··· SOURCE RECORDS

-- ==== Sys2Proof/Machine/Runs.lean ====
section
/-! DEFINITION. What a unit has emitted while the machine ran, the unit's resets among it, and the results of the runs
that ended (spec/70_reset_and_hazards.md R180, R184, R194; 10_state.md R20: "an event history the block never reads
back"; log entry 2). -/

namespace Sys2Proof.Machine

/-- What an observer of a unit notes: a symbol it emits, or its reset, which emits nothing (R180). -/
inductive Mark where
  | emitted (o : OutSym)
  | reset
  deriving DecidableEq, Repr

/-- The next event of the agenda is a reset of the unit. -/
def resetNext (u : Agent) : List Event → Bool
  | .reset v _ :: _ => v == u
  | _ => false

/-- What a step from `s` to `t` appended to the unit's output; nothing if the host took a symbol instead. -/
def newOutput (u : Agent) (s t : State) : List OutSym := (t.out u).drop (s.out u).length

/-- What the observer notes of the unit in the step from `s`. -/
def stepMarks (u : Agent) (s : State) : List Mark :=
  match step s with
  | .next t => if resetNext u s.agenda then [.reset] else (newOutput u s t).map .emitted
  | .fault _ => []
  | .refused _ => []

/-- What the observer notes of the unit in `k` steps from `s`. It holds what was emitted, whether or not the host has
removed it from the output stream (R184). -/
def history (u : Agent) : Nat → State → List Mark
  | 0, _ => []
  | k + 1, s =>
    stepMarks u s ++
      match step s with
      | .next t => history u k t
      | .fault _ => []
      | .refused _ => []

/-- The results of the runs that end in a history, where `bs` is what the run in progress had emitted before it: for each
end marker "the data symbols emitted since the previous output end marker (or since reset), in order, and the status on
the end marker" (R184). A reset drops the run in progress, which has no result (R180, R194). -/
def endedRuns (bs : List Byte) : List Mark → List (Status × List Byte)
  | [] => []
  | .emitted (.data b) :: ms => endedRuns (bs ++ [b]) ms
  | .emitted (.done st) :: ms => (st, bs) :: endedRuns [] ms
  | .reset :: ms => endedRuns [] ms

/-- The results of the unit's runs that end in `k` steps from a state with no run in progress (R184). -/
def runResults (u : Agent) (k : Nat) (s : State) : List (Status × List Byte) := endedRuns [] (history u k s)

end Sys2Proof.Machine
end

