-- ==== Sys2Proof/Safety.lean ====
section
/-! DEFINITION. The terms that claims about runs and frames are stated in: a run of the machine, a safe run (it never
stops, and the registers keep the invariants of spec/10_state.md R23 and R29), what a unit's operation leaves alone
(R20, R52), and what may stand on the encoder's output (40_encoder.md R96, R100). -/

namespace Sys2Proof

open Machine

/-- `k` steps of the machine, stopping at the first fault or refusal: the host's `core.run` (Laws/Step.lean,
`core_run`). -/
def run : Nat → State → Outcome
  | 0, s => .next s
  | k + 1, s =>
    match step s with
    | .next t => run k t
    | .fault r => .fault r
    | .refused r => .refused r

/-- The machine runs `k` steps from `s` and ends in `t`. -/
def RunsTo (k : Nat) (s t : State) : Prop := run k s = .next t

/-- However long the machine runs from `s`, no step faults or refuses, and both invariants hold. -/
def SafeFrom (s : State) : Prop := ∀ k, ∃ t, RunsTo k s t ∧ State.Inv t

/-- Everything but `enc.acc`, `enc.cnt` and `enc.out` is the same. -/
abbrev EncFrame (s t : State) : Prop :=
  t.decAcc = s.decAcc ∧ t.decCnt = s.decCnt ∧ t.decErr = s.decErr ∧ t.encIn = s.encIn ∧ t.decIn = s.decIn ∧
    t.decOut = s.decOut ∧ t.agenda = s.agenda ∧ t.tick = s.tick

/-- Everything but `dec.acc`, `dec.cnt`, `dec.err` and `dec.out` is the same. -/
abbrev DecFrame (s t : State) : Prop :=
  t.encAcc = s.encAcc ∧ t.encCnt = s.encCnt ∧ t.encIn = s.encIn ∧ t.decIn = s.decIn ∧ t.encOut = s.encOut ∧
    t.agenda = s.agenda ∧ t.tick = s.tick

/-- The encoder's registers are at their reset values: a group boundary (R35, R44). -/
abbrev EncAtReset (s : State) : Prop := s.encAcc = 0 ∧ s.encCnt = 0

/-- The decoder's registers are at their reset values (R35). -/
abbrev DecAtReset (s : State) : Prop := s.decAcc = 0 ∧ s.decCnt = 0 ∧ s.decErr = .none

/-- The agenda that gives a unit `n` turns and then goes on with `es`. -/
def turns (u : Agent) (n : Nat) (es : List Event) : List Event := List.replicate n (.turn u) ++ es

/-- The agenda in which the host sends the symbols to a unit, in order, and then goes on with `es` (R186). -/
def sends (u : Agent) (ws : List Symbol) (es : List Event) : List Event := ws.map (.send u) ++ es

/-- An output symbol that ENC may emit: a character in `!`..`u`, the character `z`, or an end marker with status OK
(R96, R100). -/
def encSymbolLegal : OutSym → Bool
  | .data c => (Config.chFirst ≤ c.toNat && c.toNat ≤ Config.chLast) || c == Config.chZ
  | .done st => st == .ok

/-- Every symbol on the encoder's output is one that ENC may emit. -/
abbrev EncOutLegal (s : State) : Prop := ∀ o ∈ s.encOut, encSymbolLegal o = true

end Sys2Proof
end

······

• _WORK TO COMPLETE_
Where a line of the records has the string "List", return that line.

• _RESULT OF THIS EXERCISE_
def resetNext (u : Agent) : List Event → Bool
def newOutput (u : Agent) (s t : State) : List OutSym := (t.out u).drop (s.out u).length
def stepMarks (u : Agent) (s : State) : List Mark :=
def history (u : Agent) : Nat → State → List Mark
def endedRuns (bs : List Byte) : List Mark → List (Status × List Byte)
def runResults (u : Agent) (k : Nat) (s : State) : List (Status × List Byte) := endedRuns [] (history u k s)
def turns (u : Agent) (n : Nat) (es : List Event) : List Event := List.replicate n (.turn u) ++ es
def sends (u : Agent) (ws : List Symbol) (es : List Event) : List Event := ws.map (.send u) ++ es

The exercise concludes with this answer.